Museum in Hazaribagh, India

Sanskriti Museum & Art Gallery, Hazaribagh was founded by Bulu Imam in 1991, after he discovered the first rockart of Hazaribagh district at Isco, subsequently bringing to light over dozen meso-chalcolithic rockarts, including the prehistoric archaeology of the North Karanpura Valley in Jharkhand.

The Sanskriti museum displays a comprehensive collection of Palaeolithic to Neolithic stone tools, microliths, and bronze to Iron Age artifacts, including potteries and Buddhist antiquities from around the Hazaribagh region. It also has an ethnological gallery dedicated to the Birhors, Santhals, and Oraons along with monographs compiled on their Life, Folklore, Songs, Ethnobotany, available in the museum research archives, and library. It also has a gallery of local crafts and textile, and an art gallery over about 200 Khovar (marriage art) and Sohrai (harvest art) paintings of Hazaribagh exhibited and displayed.
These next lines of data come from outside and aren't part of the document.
/-- R135: HOST.RENDER_TICK, with no other step between its own, of an entry longer than the render loop's buffer: FQ.READ loses the
whole queue, and the tick counts one drop, whose code seen from the tick is Short. -/
def Obligations.RenderTickOfAnOverlongEntry : Prop :=
  ∀ (s : State) (e : List Byte) (es : List (List Byte)), s.ready .hostRenderTick = true → s.Inv →
    s.fq.Holds s.cfg (e :: es) → s.cfg.renderBufCap < e.length →
    ∃ t1, exec .hostRenderTick s = .next t1 ∧
      t1.proceeds .render 3 =
        some { s with
                 fq := { s.fq with rd := s.fq.wr, used := 0 }
                 stats := { s.stats with droppedRender := (s.stats.droppedRender + 1) % 2 ^ s.cfg.ctrWidth }
                 resp := .done
                 reason := some .short }

/-- R145 and R176: while a flush has not returned, RENDER takes no step, and RX's steps are answered as if no flush were pending.
Its return is one step of ENV's; the packet is counted by RENDER's next step (R134's order, log entry 11). An agent inside a HOST
operation begins no other (R133, R145). The answer `waits` is the model's (log entry 5). -/
def Obligations.PendingFlushesAndOpenOperationsHoldTheirAgent : Prop :=
  ∀ s : State,
    (∀ i, admits i s.ports.agent = true →
      ((s.ports.agent = .rx ∧ s.host.rxAt ≠ .idle) ∨
        (s.ports.agent = .render ∧ (s.host.tickAt ≠ .idle ∨ s.env.flushPending ≠ none))) →
      exec i s = .next { s with resp := .waits, reason := none }) ∧
    (s.env.flushPending ≠ none → proceed .render s = .next { s with resp := .waits, reason := none }) ∧
    (∀ out, s.env.flushPending = some out →
      (∀ i t, s.ports.agent = .rx →
        exec i { s with env := { s.env with flushPending := none } } = .next t →
        exec i s = .next { t with env := { t.env with flushPending := some out } }) ∧
      (∀ t, proceed .rx { s with env := { s.env with flushPending := none } } = .next t →
        proceed .rx s = .next { t with env := { t.env with flushPending := some out } }) ∧
      (∀ rest, s.cfg.valid = true → s.sched = .flushReturn :: rest →
        step s = .next { s with
                           sched := rest
                           env := { s.env with flushPending := none }
                           resp := .underway
                           reason := none })) ∧
    (s.host.tickAt = .count → s.env.flushPending = none →
      proceed .render s =
        .next { s with
                  host := { s.host with tickAt := .idle }
                  stats := { s.stats with packetsProcessed := (s.stats.packetsProcessed + 1) % 2 ^ s.cfg.ctrWidth }
                  resp := .done
                  reason := none })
The museum is presently housed in his private building which used to be the Tea Garden District labour Association building in the early 20th century (1919), in a 3 acres campus with a grove of trees.

The Sanskriti museum has a small library and a research archive, along with photographic and visual documentations to back up the exhibits in the museum. The library has several published papers, books, magazines and newsletters related to the Museum and Art Gallery in its Resource Archives and Library.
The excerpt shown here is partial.